▶ Exercise description
Reproduce word for word the lines between those holding "unfold setBit" and "(by omega)]; rfl", inclusive, and nothing else from the data below.

##### Material for the task

theorem inv_setPipeAdv {s : State} (h : Inv s) : Inv (setPipeAdv s) :=
  ⟨{ h.canonical with }, h.legalMode, h.pcAligned, h.cpsrReserved, h.sctlrFixed, h.regionInRange, h.fpscrReserved,
    h.fpexcReserved⟩

/-- A CPSR with a legal mode and zero reserved bits. -/
structure PsrOk (psr : Word) : Prop where
  legalMode : (Mode.ofBits (modeField psr)).isSome = true
  reserved : psr &&& 0x01F00000 = 0

theorem Inv.psr {s : State} (h : Inv s) : PsrOk s.cpsr := ⟨h.legalMode, h.cpsrReserved⟩

theorem inv_setCpsr {s : State} (h : Inv s) {psr : Word} (hp : PsrOk psr) : Inv { s with cpsr := psr } :=
  ⟨{ h.canonical with }, hp.legalMode, h.pcAligned, hp.reserved, h.sctlrFixed, h.regionInRange, h.fpscrReserved,
    h.fpexcReserved⟩

theorem and_eq_zero_bit {a b : Word} (h : a &&& b = 0) {i : Nat} (hb : b.getLsbD i = true) : a.getLsbD i = false := by
  have := congrArg (fun w => w.getLsbD i) h
  simpa [hb] using this

/-- Writing the flags changes no bit below 28. -/
theorem withFlags_and (psr m : Word) (n z c v : Bool) (hm : ∀ i, 28 ≤ i → m.getLsbD i = false) :
    withFlags psr n z c v &&& m = psr &&& m := by
  apply BitVec.eq_of_getLsbD_eq
  intro i _
  rw [BitVec.getLsbD_and, BitVec.getLsbD_and]
  by_cases h : i < 28
  · rw [withFlags_bit _ _ _ _ _ _ h]
  · rw [hm i (by omega), Bool.and_false, Bool.and_false]

theorem inv_setFlags {s : State} (h : Inv s) (n z c v : Bool) : Inv (s.setFlags n z c v) := by
  refine inv_setCpsr h ⟨?_, ?_⟩
  · rw [modeField_withFlags]; exact h.legalMode
  · rw [withFlags_and _ _ _ _ _ _ fun i hi => ?_]
    · exact h.cpsrReserved
    · by_cases h32 : i < 32
      · have : ∀ j : Fin 32, 28 ≤ j.val → (0x01F00000#32).getLsbD j.val = false := by decide
        exact this ⟨i, h32⟩ hi
      · exact BitVec.getLsbD_of_ge _ _ (by omega)

/-- A word plus 4 is as aligned as the word. -/
theorem aligned_add_four {v : Word} (h : v &&& 3 = 0) : (v + 4) &&& 3 = 0 := by
  have h3 : ∀ w : Word, w &&& 3 = 0 ↔ w.toNat % 4 = 0 := by
    intro w
    have : (w &&& 3).toNat = w.toNat % 4 := by
      rw [BitVec.toNat_and]
      exact Nat.and_two_pow_sub_one_eq_mod w.toNat 2
    constructor
    · intro e; rw [← this, e]; rfl
    · intro e; exact BitVec.eq_of_toNat_eq (by rw [this, e]; rfl)
  rw [h3] at h ⊢
  rw [BitVec.toNat_add]
  have : (4 : Word).toNat = 4 := rfl
  omega

theorem aligned_mask (v : Word) : (v &&& 0xFFFFFFFC) &&& 3 = 0 := by
  rw [BitVec.and_assoc]
  have : (0xFFFFFFFC#32 &&& 3#32) = 0#32 := by decide
  exact (congrArg (v &&& ·) this).trans (BitVec.and_zero)

/-! ### Shared operations that keep the invariant -/

theorem keeps_inv_writeReg (r : Reg) (v : Word) : Keeps Inv (writeReg r v) := fun _ h => inv_setReg h r v

theorem keeps_inv_drawWord : Keeps Inv drawWord := accesses_drawWord.keeps_inv

theorem keeps_inv_drawBool : Keeps Inv drawBool := accesses_drawBool.keeps_inv

theorem keeps_inv_fallThrough : Keeps Inv fallThrough := by
  intro s h
  unfold fallThrough
  split
  · exact h
  · exact inv_setPc h (aligned_add_four h.pcAligned)

theorem keeps_inv_branchWritePc (v : Word) : Keeps Inv (branchWritePc v) := fun _ h =>
  inv_setPc (inv_setPipeAdv h) (aligned_mask v)

theorem keeps_inv_bxWritePc (v : Word) : Keeps Inv (bxWritePc v) := by
  intro s h
  unfold bxWritePc
  split
  · exact h
  split
  · exact h
  · rename_i h0 h1
    refine inv_setPc (inv_setPipeAdv h) (BitVec.eq_of_getLsbD_eq fun i hi => ?_)
    have h3 : ∀ j : Fin 32, 2 ≤ j.val → (3#32).getLsbD j.val = false := by decide
    rw [BitVec.getLsbD_and]
    rcases Nat.lt_or_ge i 2 with hlt | hge
    · have : i = 0 ∨ i = 1 := by omega
      rcases this with rfl | rfl
      · simp only [Bool.not_eq_true] at h0; rw [h0]; rfl
      · simp only [Bool.not_eq_true] at h1; rw [h1]; rfl
    · show (v.getLsbD i && (3#32).getLsbD i) = (0#32).getLsbD i
      rw [h3 ⟨i, hi⟩ hge, Bool.and_false, BitVec.getLsbD_zero]

theorem keeps_inv_readSpsr : Keeps Inv readSpsr := by
  intro s h
  unfold readSpsr
  split <;> exact h

theorem setBit_bit (w : Word) (k : Nat) (b : Bool) (i : Nat) (hi : i ≠ k) : (setBit w k b).getLsbD i = w.getLsbD i := by
  have h1 : ((1#32) <<< k).getLsbD i = false := by
    rw [BitVec.getLsbD_shiftLeft, BitVec.getLsbD_one]
    grind
  have h2 : (bitAt b k).getLsbD i = false := by
    unfold bitAt
    split
    · exact h1
    · exact BitVec.getLsbD_zero
  unfold setBit
  rw [BitVec.getLsbD_or, h2, Bool.or_false, BitVec.getLsbD_and]
  by_cases hw : i < 32
  · rw [BitVec.getLsbD_not, h1]; simp [hw]
  · rw [BitVec.getLsbD_of_ge w i (by omega)]; rfl

theorem modeField_setBit (w : Word) (k : Nat) (b : Bool) (hk : 5 ≤ k) : modeField (setBit w k b) = modeField w := by
  apply BitVec.eq_of_getLsbD_eq
  intro i hi
  simp [modeField, hi, setBit_bit w k b i (by omega)]

theorem setBit_and (w m : Word) (k : Nat) (b : Bool) (hm : m.getLsbD k = false) : setBit w k b &&& m = w &&& m := by
  apply BitVec.eq_of_getLsbD_eq
  intro i _
  rw [BitVec.getLsbD_and, BitVec.getLsbD_and]
  by_cases h : i = k
  · subst h; rw [hm, Bool.and_false, Bool.and_false]
  · rw [setBit_bit w k b i h]

theorem keeps_inv_restoreCpsr (new : Word) : Keeps Inv (restoreCpsr new) := by
  intro s h
  unfold restoreCpsr
  split
  · exact h
  · rename_i hn
    split
    · exact h
    · rename_i m hm
      simp only [notArm, Bool.or_eq_true, not_or, Bool.not_eq_true] at hn
      refine inv_setCpsr h ⟨?_, ?_⟩
      · rw [modeField_setBit _ _ _ (by decide)]
        have : modeField (new &&& 0xFF0FFFFF) = modeField new := by
          apply BitVec.eq_of_getLsbD_eq
          intro i hi
          have hb : ∀ j : Fin 5, (0xFF0FFFFF#32).getLsbD j.val = true := by decide
          have := hb ⟨i, hi⟩
          simp only at this
          simp [modeField, hi]
          simpa using fun _ => this
        rw [this, hm]
        rfl
      · rw [setBit_and _ _ _ _ (by decide)]
        apply BitVec.eq_of_getLsbD_eq
        intro i hi
        rw [BitVec.getLsbD_and, BitVec.getLsbD_and]
        show ((new.getLsbD i && (0xFF0FFFFF#32).getLsbD i) && (0x01F00000#32).getLsbD i) = (0#32).getLsbD i
        rw [BitVec.getLsbD_zero]
        by_cases h24 : i = 24
        · subst h24; rw [hn.2]; rfl
        · have hb : ∀ j : Fin 32, j.val ≠ 24 → ((0xFF0FFFFF#32).getLsbD j.val && (0x01F00000#32).getLsbD j.val) = false := by
            decide
          rw [Bool.and_assoc, hb ⟨i, hi⟩ h24, Bool.and_false]

theorem keeps_inv_exceptionReturn (target : Word) : Keeps Inv (exceptionReturn target) :=
  keeps_bind keeps_inv_readSpsr fun new => keeps_bind (keeps_inv_restoreCpsr new) fun _ => keeps_inv_branchWritePc _

theorem keeps_inv_writeResult (S : Bool) (rd : Reg) (r : Word) {flags : M Unit} (hf : Keeps Inv flags) :
    Keeps Inv (writeResult S rd r flags) := by
  unfold writeResult
  refine keeps_ite (keeps_ite (keeps_inv_exceptionReturn r) (keeps_inv_bxWritePc r)) ?_
  refine keeps_bind (keeps_inv_writeReg _ _) fun _ => ?_
  exact keeps_ite (keeps_bind hf fun _ => keeps_inv_fallThrough) keeps_inv_fallThrough

theorem keeps_inv_setResultFlags (r : Word) (c v : Bool) : Keeps Inv (setResultFlags r c v) :=
  fun _ h => inv_setFlags h _ _ _ _

theorem keeps_inv_setLogicalFlags (r : Word) (c : Bool) : Keeps Inv (setLogicalFlags r c) :=
  fun _ h => inv_setFlags h _ _ _ _

theorem keeps_inv_setNZ (n z : Bool) : Keeps Inv (setNZ n z) := fun _ h => inv_setFlags h _ _ _ _

theorem keeps_inv_loadValue (acc : Access) (a : Word) : Keeps Inv (loadValue acc a) := (accesses_loadValue acc a).keeps_inv

theorem keeps_inv_storeValue (acc : Access) (a v : Word) : Keeps Inv (storeValue acc a v) :=
  (accesses_storeValue acc a v).keeps_inv

/-! ### Exceptions -/

/-- Entry of an exception gives a legal mode and clear reserved bits. -/
theorem psrOk_entry (e : Exc) (sctlr cpsr : Word) : PsrOk (entryCpsr e sctlr cpsr) := by
  have hbit : ∀ i, (cpsr &&& 0xF80F01C0).getLsbD i = (cpsr.getLsbD i && (0xF80F01C0#32).getLsbD i) := fun i =>
    BitVec.getLsbD_and
  have hm : modeField (entryCpsr e sctlr cpsr) = e.mode.bits := by
    apply BitVec.eq_of_getLsbD_eq
    intro i hi
    have hc : ∀ j : Fin 5, (0xF80F01C0#32).getLsbD j.val = false := by decide
    have hz : ∀ (b : Bool) (k : Nat), 5 ≤ k → (bitAt b k).getLsbD i = false := by
      intro b k hk
      unfold bitAt
      split
      · rw [BitVec.getLsbD_shiftLeft]; simp [show i < k by omega]
      · exact BitVec.getLsbD_zero
    unfold modeField entryCpsr
    rw [BitVec.getLsbD_extractLsb']
    simp only [Nat.zero_add, hi, decide_true, Bool.true_and]
    simp only [BitVec.getLsbD_or, hbit, hz true 7 (by decide), hz _ 6 (by decide), hz _ 8 (by decide),
      hz _ 5 (by decide), hz _ 9 (by decide), Bool.or_false]
    have := hc ⟨i, hi⟩
    simp only at this
    rw [this, Bool.and_false, Bool.false_or, BitVec.getLsbD_setWidth]
    simp [show i < 32 by omega]
  constructor
  · rw [hm]
    cases e <;> rfl
  · apply BitVec.eq_of_getLsbD_eq
    intro i hi
    have hc : ∀ j : Fin 32, (0x01F00000#32).getLsbD j.val = true →
        ((0xF80F01C0#32).getLsbD j.val = false ∧ 9 < j.val) := by decide
    rw [BitVec.getLsbD_and]
    show ((entryCpsr e sctlr cpsr).getLsbD i && (0x01F00000#32).getLsbD i) = (0#32).getLsbD i
    rw [BitVec.getLsbD_zero]
    cases hb : (0x01F00000#32).getLsbD i with
    | false => exact Bool.and_false _
    | true =>
      obtain ⟨h1, h2⟩ := hc ⟨i, hi⟩ hb
      simp only at h1 h2
      have hz : ∀ (b : Bool) (k : Nat), k ≤ 9 → (bitAt b k).getLsbD i = false := by
        intro b k hk
        unfold bitAt
        split
        · rw [BitVec.getLsbD_shiftLeft, BitVec.getLsbD_one]; simp; omega
        · exact BitVec.getLsbD_zero
      rw [Bool.and_true]
      unfold entryCpsr
      simp only [BitVec.getLsbD_or, hbit, hz true 7 (by decide), hz _ 6 (by decide), hz _ 8 (by decide),
        hz _ 5 (by decide), hz _ 9 (by decide), Bool.or_false, h1, Bool.and_false, Bool.false_or]
      rw [BitVec.getLsbD_setWidth, BitVec.getLsbD_of_ge _ _ (by omega), Bool.and_false]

##########

▶ Exercise response
  unfold setBit
  rw [BitVec.getLsbD_or, h2, Bool.or_false, BitVec.getLsbD_and]
  by_cases hw : i < 32
  · rw [BitVec.getLsbD_not, h1]; simp [hw]
  · rw [BitVec.getLsbD_of_ge w i (by omega)]; rfl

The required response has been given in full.